▸ EXERCISE DIRECTIONS
In the listing below, find each line with the string "bundle" and report it.
***
/-- An engine's own ATOMICs on bytes that a later read or write of it meets take effect first (R265), and with them, in the
order of their arrival, the ATOMICs of other engines that come to the same home before them (R140). -/
def forceAtomics (s : State) (e : Nat) (lins : List Nat) : State :=
  let mine (x : Timed) : Bool := x.engine == e && linsMeet (atomicLins x) lins
  let own := s.agenda.filter mine
  match own.getLast? with
  | none => s
  | some z =>
    let home := lins ++ own.flatMap atomicLins
    let hit (x : Timed) : Bool := !timedBefore z x && linsMeet (atomicLins x) home
    (s.agenda.filter hit).foldl (fun s x => match x.task, runOf s x.engine with
      | .atomic b n a ops mem, some r => atomicStep s x.engine r x.cycle b n a ops mem
      | _, _ => s) { s with agenda := s.agenda.filter fun x => !hit x }

/-! ## Scheduled writes -/

/-- An engine's latest store bundle, and the jobs that it serves (R14). -/
def noteStore (s : State) (e number : Nat) (ctxs : List Nat) : State :=
  let x := engGet s e
  engSet s e { x with lastStore := ctxs, lastNumber := number, lastSpans := [] }

/-- The cycles in which the ⌈n / 256⌉ writes of an arriving transfer begin, for one that ends with a cycle (R65). -/
def fillStart (last n : Nat) : Nat := last + 1 - max 1 (ceilDiv n 256)

/-- Poisons the words of stored bytes that carry poisoned data, by place: what reads them consumes it (R14, R66). -/
def poisonPlaces (s : State) (lins : List Nat) (bad : List Nat) : State :=
  (wordsOf (bad.filterMap fun k => lins[k]?)).foldl poisonAdd s

/-- A scheduled write of an engine's bundle `number` (MWRITE, EPI): into memory, into its own SRAM when `outs` lists the EPU
output cycles with their bytes (R64, R65), as a remote write that lands later, or to another device. `ctxs` are the jobs
that it serves, `bad` the places of bytes that carry poisoned data; a write of part of a codeword reads it first (R256), and
one that covers a poisoned codeword in part has no effect (R255, R264). -/
def schedWrite (s : State) (e : Nat) (r : Run) (number : Nat) (outs : List (Nat × Nat)) (ctxs : List Nat) (hint : BitVec 8)
    (addr : BitVec 64) (b : Bytes) (land visible : Nat) (bad : List Nat) (finds : List EccFind) : State :=
  if b.isEmpty then s
  else if !isHere s addr then remoteDeviceWrite s (unitOf 1 e) r.img.id ctxs 0x01 addr b
  else
    let a := runAddr r (localOf addr)
    if !spanOpen s a b.length true then refusedAccess s (unitOf 1 e) ctxs (refusalCode s a b.length true)
    else if sramBase ≤ a ∧ a < hubBase then
      let t := (a - sramBase) / 0x400000
      let off := (a - sramBase) % 0x400000
      if !outs.isEmpty ∧ t = e then
        (outs.foldl (fun (s, k) (c, n) =>
          (taskAt s e c rankEpu (.put (off + k) (slice b k n) ((bad.filter fun i => decide (k ≤ i ∧ i < k + n)).map (· - k)) ctxs), k + n))
          (s, 0)).1
      else
        let x := engGet s t
        let w : RemoteWrite := { source := e, offset := off, data := b, land := land, number := s.moves, contexts := ctxs, poisoned := bad }
        taskAt { engSet s t { x with incoming := x.incoming ++ [w] } with moves := s.moves + 1 } t (fillStart land b.length)
          (rankRemote e) (.arrival w.number)
    else
      let lins := spanLinear a b.length
      let s := forceAtomics s e lins
      let s := qcAccess s hint a b.length
      let s := if finds.isEmpty then s else eccScan s (lins.filter fun l => !covered lins (wordAt l)) finds
      let s := if bad.isEmpty then s else failAt s ctxs .eccUncorrectable
      if partialPoison s lins then failAt s ctxs .eccUncorrectable
      else
        let x := engGet s e
        let s := engSet s e { x with lastSpans := (a, b.length) :: x.lastSpans }
        poisonPlaces (storeBytes (recordStore s e number visible lins) a (underLater s e number lins b)) lins bad

/-! ## What a read delivers (R115, R264, R267) -/

/-- Bytes at linear addresses of which each aligned granule of 128 B is wholly old or wholly new: a granule in which they
differ is what a free value says. -/
def pickGranules (s : State) : Nat → List (Nat × Byte × Byte) → Bytes × State
  | 0, _ => ([], s)
  | _, [] => ([], s)
  | fuel + 1, (l, x) :: t =>
    let g := (l, x) :: t.takeWhile fun y => y.1 / 128 == l / 128
    let (pick, s) := if g.all fun y => y.2.1 == y.2.2 then (g.map (·.2.1), s)
      else let (v, s) := freeVal s; (if v % 2 = 0 then g.map (·.2.1) else g.map (·.2.2), s)
    let (rest, s) := pickGranules s fuel (t.drop (g.length - 1))
    (pick ++ rest, s)

/-- The byte that stood at a linear address before those of the beat's stores that `early` holds of. -/
def byteBefore (s : State) (early : SchedStore → Bool) (l : Nat) : Byte :=
  ((s.stores.reverse.find? fun w => early w && decide (w.lin ≤ l ∧ l < w.lin + w.old.length)).bind fun w => w.old[l - w.lin]?).getD
    (byteAt s l)

/-- What a scheduled read of engine e issued at a cycle delivers of a stack or the hub: a read of bytes that another
engine has stored in the beat, or that its own engine has stored and are not yet visible, is one that R115 forbids, and
returns old or new granules. -/
def schedRead (s : State) (e cycle : Nat) (lins : List Nat) : Bytes × State :=
  if s.stores.isEmpty then (lins.map (byteAt s), s)
  else
    let early (w : SchedStore) : Bool := w.engine != e || decide (cycle < w.visible)
    pickGranules s (lins.length + 1) (lins.map fun l => (l, byteBefore s early l, byteAt s l))

end Sys2Proof.Machine
end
***
▸ EXPECTED ANSWER
/-- An engine's latest store bundle, and the jobs that it serves (R14). -/
/-- A scheduled write of an engine's bundle `number` (MWRITE, EPI): into memory, into its own SRAM when `outs` lists the EPU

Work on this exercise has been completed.